Originally published on The Scribe Source blog on June 23, 2020.
Few aspects of grammar are as confusing as the comma. What does it do? Where does it go? As with most grammatical conundrums, The Chicago Manual of Style (CMOS) has all the answers. Let’s see what CMOS has to say about the ever-elusive subject of the comma.
What does the comma do?
According to CMOS, the comma signals a break in the structure of a sentence, a slight pause, or a logical tool used to clarify meaning. Depending on the context of the sentence, there are certain ways to use the comma to clarify and properly organize the sentence (CMOS 6.16).
Independent Clauses vs. Dependent Clauses
What are independent and dependent clauses, and how do commas interact with both?
Independent Clauses (CMOS 6.22–6.23)
CMOS states that independent clauses stand on their own and are joined by conjunctions such as and, but, so, yet, etc. Though the comma can be omitted if the clauses are short enough or closely connected to each other, typically commas are needed to separate two independent clauses. Consider:
He dialed her number, but she didn’t pick up. (The comma separates two independent clauses.)
Dependent Clauses (CMOS 6.24–6.25)
Dependent clauses do not stand on their own as complete sentences and instead need an independent clause to complete it. Dependent clauses that precede an independent clause require a comma. Consider:
Even if he dialed her number, (dependent clause, followed by a comma) there was no guarantee she would pick up. (independent clause)
If a dependent clause follows an independent clause, there is no need for a comma at all. This would occur if the dependent clause and the independent clause from earlier switched places. Consider:
There was no guarantee she would pick up (independent clause, no comma) even if he did dial her number. (dependent clause)
Intervening Clauses (CMOS 6.26)
Sometimes, if a sentence becomes complicated, a dependent clause will interrupt two other clauses. When the dependent clause appears between two clauses joined by a coordinating conjunction so that the conjunctions are next to each other, no comma is needed. Consider:
He walked to the market, but when he got there, the market was closed. (But and when are next to each other, so there is no need to separate them with a comma.)
Serializations and the Oxford Comma (CMOS 6.19)
For a list or series of items in a sentence, a comma is typically used to differentiate between the items. In the case of three or more listed items, a comma (the Oxford comma) should be placed before the conjunction.
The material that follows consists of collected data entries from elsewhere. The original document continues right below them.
-- ==== Sys2Proof/Tests/Slice0.lean ====
section
/-! SUPPORT. Tests of one step each, with the results of 95_test_vectors.md (parts 1 and 2) and of the rules' own examples, and a
witness for the hypotheses of every obligation that has some. -/

namespace Sys2Proof.Tests

open Sys2Proof Sys2Proof.Machine

/-! ## Well-formedness refuses ill-formed terms (R87, R103, R115) -/

theorem test_wf_register_operand :
    (Instr.read 15).wf = true ∧ (Instr.read 16).wf = false ∧ (Instr.write 16).wf = false ∧ (Instr.jumpr 16).wf = false
    ∧ (Instr.add 16 0 0).wf = false ∧ (Instr.add 0 16 0).wf = false ∧ (Instr.add 0 0 16).wf = false
    ∧ (Instr.copy 0 16).wf = false ∧ (Instr.neg 16 0).wf = false ∧ (Instr.calln 16 0).wf = false := by decide

theorem test_wf_signed_operand :
    (Instr.setn 1 (-128)).wf = true ∧ (Instr.setn 1 127).wf = true ∧ (Instr.setn 1 (-129)).wf = false
    ∧ (Instr.setn 1 128).wf = false ∧ (Instr.addn 1 (-129)).wf = false ∧ (Instr.addn 1 128).wf = false
    ∧ (Instr.setn 16 0).wf = false := by decide

theorem test_wf_unsigned_operand :
    (Instr.jumpn 255).wf = true ∧ (Instr.jumpn 256).wf = false ∧ (Instr.loadn 1 256).wf = false
    ∧ (Instr.storen 1 256).wf = false ∧ (Instr.jeqzn 1 256).wf = false ∧ (Instr.jltzn 16 0).wf = false := by decide

/-! ## Decoding: a word of every constructor, written out from R74 and R75 -/

theorem test_decode_system :
    decode 0b0000000000000000#16 = .ok .halt ∧ decode 0b0000000100000001#16 = .ok (.read 1)
    ∧ decode 0b0000001100000010#16 = .ok (.write 3) ∧ decode 0b0110000000000000#16 = .ok .nop := by decide

theorem test_decode_data_movement :
    decode 0b0001000110000000#16 = .ok (.setn 1 (-128)) ∧ decode 0b0010001000010100#16 = .ok (.loadn 2 20)
    ∧ decode 0b0011001000010100#16 = .ok (.storen 2 20) ∧ decode 0b0100000100100000#16 = .ok (.loadr 1 2)
    ∧ decode 0b0100000100100001#16 = .ok (.storer 1 2) ∧ decode 0b0110000100100000#16 = .ok (.copy 1 2) := by decide

theorem test_decode_arithmetic :
    decode 0b0101000111111111#16 = .ok (.addn 1 (-1)) ∧ decode 0b0110001100010010#16 = .ok (.add 3 1 2)
    ∧ decode 0b0111001100010010#16 = .ok (.sub 3 1 2) ∧ decode 0b1000001100010010#16 = .ok (.mul 3 1 2)
    ∧ decode 0b1001001100010010#16 = .ok (.div 3 1 2) ∧ decode 0b1010001100010010#16 = .ok (.mod 3 1 2)
    ∧ decode 0b0111000100000010#16 = .ok (.neg 1 2) := by decide

theorem test_decode_control_transfer :
    decode 0b0000111000000011#16 = .ok (.jumpr 14) ∧ decode 0b1011000000000111#16 = .ok (.jumpn 7)
    ∧ decode 0b1011111000001010#16 = .ok (.calln 14 10) ∧ decode 0b1100000100000110#16 = .ok (.jeqzn 1 6)
    ∧ decode 0b1101000100000000#16 = .ok (.jnezn 1 0) ∧ decode 0b1110001000000001#16 = .ok (.jgtzn 2 1)
    ∧ decode 0b1111000100000101#16 = .ok (.jltzn 1 5) := by decide

/-- The four overlaps, and the highest word (R82, V2). -/
theorem test_decode_overlaps :
    decode 0b0110000000010000#16 = .ok (.copy 0 1) ∧ decode 0b0110000000000001#16 = .ok (.add 0 0 1)
    ∧ decode 0b0111000000000000#16 = .ok (.neg 0 0) ∧ decode 0b1011000011111111#16 = .ok (.jumpn 255)
    ∧ decode 0xFFFF#16 = .ok (.jltzn 15 255) := by decide

/-- Illegal words (R96). -/
theorem test_decode_illegal :
    decode 0b0000000100000000#16 = .error .decodeFailure ∧ decode 0b0000000000000100#16 = .error .decodeFailure
    ∧ decode 0b0000000000010001#16 = .error .decodeFailure ∧ decode 0b0100000100100010#16 = .error .decodeFailure := by
  decide

/-- Encoding gives the words of R117 and of part 2.1. -/
theorem test_encode :
    encode (.add 1 2 3) = 0b0110000100100011#16 ∧ encode (.setn 1 (-1)) = 0b0001000111111111#16
    ∧ encode (.neg 1 2) = 0b0111000100000010#16 ∧ encode (.jumpn 7) = 0b1011000000000111#16
    ∧ encode (.storer 1 2) = 0b0100000100100001#16 ∧ encode (.read 1) = 0b0000000100000001#16 := by decide

theorem test_decodeTableWord :
    decodeTableWord 16 0x6123 = some (.add 1 2 3) ∧ decodeTableWord 16 0x0100 = none := by decide

theorem test_resolve : resolve "mov" = some .copy ∧ resolve "jltzn" = some .jltzn ∧ resolve "pushr" = none
    ∧ resolve "ADD" = none := by decide

/-! ## Single steps (part 2.3) -/

/-- A READY machine with the word `w` at address `a`, the boundary at `csb`, and the given registers and other cells. -/
def machine (m : Mode) (a csb w : Nat) (regs : List (Nat × Int)) (cells : List Cell) : State :=
  { State.reset with
    mode := m
    state := .READY
    pc := a
    codeSegmentBoundary := csb
    registers := regs.foldl (fun r p => r.setIfInBounds p.1 p.2) (Vector.replicate 16 0)
    ram := cells.foldl (fun r c => Memory.write r c.1 c.2) (Memory.write [] a (w : Int)) }

/-- What one step leaves. -/
def after (s : State) : State := s.afterCall .runNextInstruction

/-- The state line of part 2.3: `state / pc / lastPc / ir`. -/
def line (s : State) : RunState × Nat × Nat × Int := (s.state, s.pc, s.lastPc, s.ir)

theorem test_halt :
    line (after { machine .SAFE 3 4 0x0000 [] [] with state := .RUN, lastPc := 2, ir := 25362 }) = (.HALT, 3, 3, 0) := by
  decide

theorem test_nop :
    line (after (machine .SAFE 4 8 0x6000 [(1, 7)] [])) = (.RUN, 5, 4, 24576)
    ∧ (after (machine .SAFE 4 8 0x6000 [(1, 7)] [])).registers = (machine .SAFE 4 8 0x6000 [(1, 7)] []).registers := by
  decide

theorem test_write :
    line (after (machine .SAFE 0 8 0x0302 [(3, 8)] [])) = (.RUN, 1, 0, 770)
    ∧ (after (machine .SAFE 0 8 0x0302 [(3, 8)] [])).output = [8] := by decide

theorem test_read :
    line (after (machine .SAFE 0 8 0x0101 [] [])) = (.WAIT, 1, 0, 257)
    ∧ (after (machine .SAFE 0 8 0x0101 [] [])).readTarget = some 1 ∧ (after (machine .SAFE 0 8 0x0101 [] [])).reg 1 = 0 := by
  decide

theorem test_setn :
    (after (machine .SAFE 0 8 0x1180 [] [])).reg 1 = -128
    ∧ (after (machine .SAFE 0 8 0x1005 [] [])).registers = Vector.replicate 16 0
    ∧ (after (machine .SAFE 0 8 0x1005 [] [])).state = .RUN := by decide

/-- A load from data, and a load of its own code word in SAFE mode. -/
theorem test_loadn :
    (after (machine .SAFE 0 8 0x2214 [] [(20, 777)])).reg 2 = 777 ∧ (after (machine .SAFE 0 8 0x2200 [] [])).reg 2 = 8704 := by
  decide

theorem test_storen :
    Memory.read (after (machine .SAFE 0 8 0x3214 [(2, 40000)] [])).ram 20 = 40000
    ∧ Memory.read (after (machine .SAFE 0 8 0x3208 [(2, 9)] [])).ram 8 = 9 := by decide

/-- A store into the code segment faults in SAFE mode and lands in UNSAFE mode. -/
theorem test_storen_code_segment :
    (after (machine .SAFE 0 8 0x3203 [(2, 9)] [])).errors = [.codeSegmentWrite 3]
    ∧ line (after (machine .SAFE 0 8 0x3203 [(2, 9)] [])) = (.ERROR, 0, 0, 0)
    ∧ Memory.read (after (machine .SAFE 0 8 0x3203 [(2, 9)] [])).ram 3 = 0
    ∧ Memory.read (after (machine .UNSAFE 0 8 0x3203 [(2, 9)] [])).ram 3 = 9 := by decide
Consider:
She shopped for fruit, vegetables, and meat.
Sometimes the sentence will continue after listing the objects. In this case, a comma is only added if the context of the sentence requires it. Consider:
She needed fruit, vegetables, and meat to prepare a fantastic dinner. (No comma is necessary after the list.)
Fruit, vegetables, and meat, all found in the local grocery store, were the ingredients for a fantastic dinner. (The comma separates an intervening phrase.)
Participial Phrases (CMOS 6.30)
If your sentence includes a participial phrase, such as an introductory phrase or one that appears in the middle of the sentence, the phrase should be separated from the rest of the sentence, using commas. Consider:
Excited for the play, he drove to the theater early to get good seats. (The comma appears after the introductory participial phrase.)
She bought her ticket for the play, giggling with excitement, and found her seat. (The comma separates the participial phrase in the middle of the sentence.)
If commas still feel daunting, CMOS recommends rephrasing your sentence to clarify the meaning. If you are haunted by the difficulty of a particular clause or sentence or worried about where to place the comma, if anywhere, you can always reword your problem sentence.
Comma usage doesn’t have to be hard or horrifying. As long as you are familiar with the rules and willing to try rewording a tough sentence, the comma will be your friend before you know it!